CNS Cells (Chapter 2b)

Neuron communication

electrical and chemical - how cells communicate -->

Electrical signal

Within the cell is electrical (e.g. communicating by action potential)

electrical - inside

Chemical signal

Between cells is chemical (e.g. communicating neurotransmitters)

chemical - between

Principles of electricity

-->

Voltage

- Difference in charge between two points (inside and outside of the cell).

- finding voltage is measuring charge difference between inside and outside of the cell.

(if there's a difference, that's stored energy)

Current/flow

The movement or flow of electrically charged particles.

- is there a voltage different? (energy to move?)

- resistance? (is there something blocking that movement?0

Ohm's law

Current (I) = Voltage (V)/Resistance (R)

Ion

fall into two categories (pos + neg)

Anions

negatively charged ions

Chloride (CI-)

CI-, an anion

Cations

positively charged ions

Sodium (Na+)

Na+, a cation

Potassium (K+)

K+, another cation

Calcium (Ca2+)

Ca2+, a third cation

What determines an ion's charge?

p = proton, p = positive (positive ions have more protons).

e electron, e = negative (empty) = (negative ions have more electrons).

Ion distribution across the membrane + location of negatively charged proteins (A-)

- different distribution gives voltage difference across the cell (between inside and outside of the cell)
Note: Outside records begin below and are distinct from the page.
theorem witness_OpcodeBytesFollowTheMap : 12 ≤ (12 : Byte).toNat ∧ 12 ≤ (255 : Byte).toNat := by decide
theorem witness_HighBitsFindIllegalOpcodes : decodeOpcode 11 ≠ .illegal ∧
    (11 : Byte).extractLsb' 0 4 = (11 : Byte).extractLsb' 0 4 := by decide
theorem witness_DecodeOfEncodeGivesTheInstruction :
    opcodeOk (.illegal 12) = true ∧ opcodeOk (.load 255 0xFFFF) = true := by decide
theorem witness_EncodeOfDecodeGivesTheBytes : decode [0x09, 0xFF, 0x00] = .ok (.jumpIfEqual 255, [0x00]) := rfl
theorem witness_DecodeTakesTheOpcodesLength :
    opcodeLength (decodeOpcode 0x01) ≤ ([0x01, 0, 0, 0] : List Byte).length ∧
    ([0x01, 0, 0] : List Byte).length < opcodeLength (decodeOpcode 0x01) := by decide
theorem witness_StepRunsTheDecodedInstruction :
    (start [0x02, 1, 2]).status = .running ∧ memRead (start [0x02, 1, 2]) 0 = .ok 0x02 ∧
    memRead (start [0x02, 1, 2]) 1 = .ok 1 ∧ memRead (start [0x02, 1, 2]) 2 = .ok 2 ∧
    ¬ (0 + 3 : Offset).toNat < (start [0x02, 1, 2]).len := ⟨rfl, rfl, rfl, rfl, by decide⟩
theorem witness_StepRunsTheDecodedInstruction_whole :
    memRead (start [0x02, 1, 2, 3]) 0 = .ok 0x02 ∧ memRead (start [0x02, 1, 2, 3]) 1 = .ok 1 ∧
    memRead (start [0x02, 1, 2, 3]) 2 = .ok 2 ∧ memRead (start [0x02, 1, 2, 3]) 3 = .ok 3 := ⟨rfl, rfl, rfl, rfl⟩
theorem witness_EndOfProgramHaltsNormally : (start [0x0B] 1).status = .running ∧
    (start [0x0B] 1).len ≤ (start [0x0B] 1).pc.toNat := by decide
theorem witness_HaltedCoreStaysHaltedUntilReset :
    ({ start [0x0B] with status := .haltedNormal } : State).status ≠ .running ∧
    loadProgram Config.progLenMaxDefault [0x0B] { start [] with status := .haltedNormal } =
      .next (setProgram [0x0B] { start [] with status := .haltedNormal }) := ⟨by decide, rfl⟩
theorem witness_EveryStepAnswersANextState : (start [0x02]).len = 1 ∧
    (∀ a, a < (start [0x02]).len → Memory.read [(0, 0x02), (1, 0x09)] a = Memory.read (start [0x02]).mem a) ∧
    Memory.read [(0, 0x02), (1, 0x09)] 1 ≠ Memory.read (start [0x02]).mem 1 ∧
    step (start [0x02]) = .next { start [0x02] 1 with status := .haltedFault .truncatedProgram } :=
  ⟨rfl, by decide, by decide, eq_next_of_nextState? _ _ (by decide)⟩
theorem witness_EveryStepKeepsTheInvariant : StateInv (start [0x06, 0, 0x05] 0 [(0, -1)]) ∧
    step (start [0x06, 0, 0x05] 0 [(0, -1)]) = .next (result (step (start [0x06, 0, 0x05] 0 [(0, -1)]))) :=
  ⟨by decide, rfl⟩
theorem witness_EveryCommandKeepsTheInvariant : StateInv (start [0x0B]) ∧
    issue Config.progLenMaxDefault (.loadProgram [0x00, 0x0B]) (start [0x0B]) =
      .next (setProgram [0x00, 0x0B] (start [0x0B])) := ⟨by decide, rfl⟩
theorem witness_EveryCommandKeepsTheInvariant_run :
    issue Config.progLenMaxDefault (.run 2) (start [0x0B]) =
      .next { start [0x0B] 1 with status := .haltedNormal } := eq_next_of_nextState? _ _ (by decide)
theorem witness_ProgramIsWrittenOnlyByLoadProgram :
    exec (.add 1 2 3) midAdd = .next (result (exec (.add 1 2 3) midAdd)) ∧
    (∀ bytes, Command.step ≠ .loadProgram bytes) ∧
    issue Config.progLenMaxDefault .step (start [0x0B]) = .next (start [0x0B] 1) :=
  ⟨rfl, fun _ h => (nomatch h), eq_next_of_nextState? _ _ (by decide)⟩
theorem witness_StepMovesThePcOverConsumedBytes :
    memRead (start [0x08, 0, 0]) 0 = .ok 0x08 ∧
    step (start [0x08, 0, 0]) = .next (result (step (start [0x08, 0, 0]))) ∧
    (result (step (start [0x08, 0, 0]))).status = .running ∧ isJump (decodeOpcode 0x08) = false :=
  ⟨rfl, rfl, by decide, by decide⟩
theorem witness_StepMovesThePcOverConsumedBytes_halt :
    memRead (start [0x00]) 0 = .ok 0x00 ∧ step (start [0x00]) = .next (result (step (start [0x00]))) ∧
    (result (step (start [0x00]))).status = .haltedNormal := ⟨rfl, rfl, by decide⟩
theorem witness_StepMovesThePcOverConsumedBytes_fault :
    memRead (start [0x02, 0, 1, 32]) 0 = .ok 0x02 ∧
    step (start [0x02, 0, 1, 32]) = .next (result (step (start [0x02, 0, 1, 32]))) ∧
    (result (step (start [0x02, 0, 1, 32]))).status = .haltedFault .invalidRegisterIndex := ⟨rfl, rfl, by decide⟩
theorem witness_NormalHaltsAreTheEndOrHalt : (start [0x00]).status = .running ∧
    step (start [0x00]) = .next (result (step (start [0x00]))) ∧
    (result (step (start [0x00]))).status = .haltedNormal ∧ memRead (start [0x00]) 0 = .ok 0 :=
  ⟨rfl, rfl, by decide, rfl⟩
/-- Also of `FaultKindsFollowTheTable`, whose hypotheses are the same. -/
theorem witness_FaultingInstructionsWriteNothing : midAddCut.status = .running ∧
    exec (.add 1 2 3) midAddCut = .next (result (exec (.add 1 2 3) midAddCut)) ∧
    (result (exec (.add 1 2 3) midAddCut)).status = .haltedFault .truncatedProgram := ⟨rfl, rfl, by decide⟩
theorem witness_FaultKindsFollowTheTable : midJump.status = .running ∧
    exec (.jumpBackward 32) midJump = .next (result (exec (.jumpBackward 32) midJump)) ∧
    (result (exec (.jumpBackward 32) midJump)).status = .haltedFault .invalidRegisterIndex := ⟨rfl, rfl, by decide⟩
theorem witness_OperandFaultsComeInByteOrder_truncated : LenInRange midAddCut ∧
    operandFault (.add 1 2 3) midAddCut = some (.truncatedProgram, 2) := by decide
theorem witness_OperandFaultsComeInByteOrder_index : LenInRange midAdd ∧
    operandFault (.add 31 32 33) midAdd = some (.invalidRegisterIndex, 2) := by decide
theorem witness_OperandFaultsComeInByteOrder_none : LenInRange midAdd ∧ operandFault (.divide 1 2 3) midAdd = none ∧
    midAdd.status = .running ∧ exec (.divide 1 2 3) midAdd = .next (result (exec (.divide 1 2 3) midAdd)) ∧
    (result (exec (.divide 1 2 3) midAdd)).status = .haltedFault .divisionByZero :=
  ⟨by decide, by decide, rfl, rfl, by decide⟩
theorem witness_IllegalBytesRaiseIllegalOpcode : (start [0x0C]).status = .running ∧
    memRead (start [0x0C]) 0 = .ok 0x0C ∧ 12 ≤ (0x0C : Byte).toNat := ⟨rfl, rfl, by decide⟩
theorem witness_DivideByZeroRaisesAndWritesNothing : Readable 3 midAdd ∧ midAdd.regs[(2 : Fin 32)] = 0 ∧
    midAdd.status = .running ∧ exec (.divide (regByte 1) (regByte 2) (regByte 3)) midAdd =
      .next (result (exec (.divide (regByte 1) (regByte 2) (regByte 3)) midAdd)) ∧
    (result (exec (.divide (regByte 1) (regByte 2) (regByte 3)) midAdd)).status = .haltedFault .divisionByZero :=
  ⟨by decide, by decide, rfl, rfl, by decide⟩
/-- The lowest offset that underflows: 3 past `A + 2 = 2`. -/
def midJumpFar : State := start [0x07, 0] 1 [(0, 3)]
- combos of ions that determine whether or not cell is negative or positive overall.

- always will have more positive on outside of cell than inside of cell when it's at rest.

e.g. for exam questions: calcium is more concentrated at rest.

or inside is more negative, outside is pos.

Neuronal membrane/Phosophilid bilayer

The physical barrier that limits what can pass what goes inside and outside of the cell.

- establishes where ions are sitting when the cell is not doing anything.

Hydrophilic

water liking elements (hangs out on outside of neuronal membrane)

Hydrophobic

water hating elements (tucked inside neuronal membrane)

Membrane permeability

selectively permeable- only some substances are allowed

to enter and leave across membrane

Membrane polarization

Difference in electrical charge (inside = negative, outside = positive).

(image is where cells should live when they are at rest)

many, few, many many few

sodium, potassium, chloride calcium proteins

Intracellular fluid

fluid within cells

Extracellular fluid

fluid outside the cell

Resting potential

The difference in electric charge between the inside and outside of a neuron's cell membrane.

Ion movement

driven by diffusion and electrostatic forces: need this to drive between intracellular and extracellular space.

Diffusion

Keeps moving ions until uniform concentration is achieved (equal concentration between spaces).

Electrostatic pressure

Negatively charged and positively charged ions will be attracted to each other - pos/pos and neg/neg will repel one another.

How does neuronal membrane affect this?

Permeability - more permeable to K+ than Na+.

Distribution and forces

Ion channels

- made up of protein subunits that link together.

- between units, there are ion channels (or ion pores).

- different selective channels for every single ion (e.g. potassium channel, chloride channel, etc.)

- most often these channels are closed

- movement of ions through channels are passive --- channels do not move ions. diffusion or electrostatic pressure has to force them through.

Voltage gated/gated

- gating is the stimulus activates the channel and allows it to open and close.

- in response to changes in membrane potential.

- still need diffusion or electrostatic pressure to move ions.

-if u have open channel and concentration difference/difference in charge, theres going to be diffusion or electrostatic pressure equalizing things

Ion pumps (transporters)

pumps use a ton energy to push against diffusion or es pressure. active transport, not passive. their goal is to push ions back to resting potential/resting state. constantly at work.

- close to half of all energy that brain uses goes to these pumps!! they're very important.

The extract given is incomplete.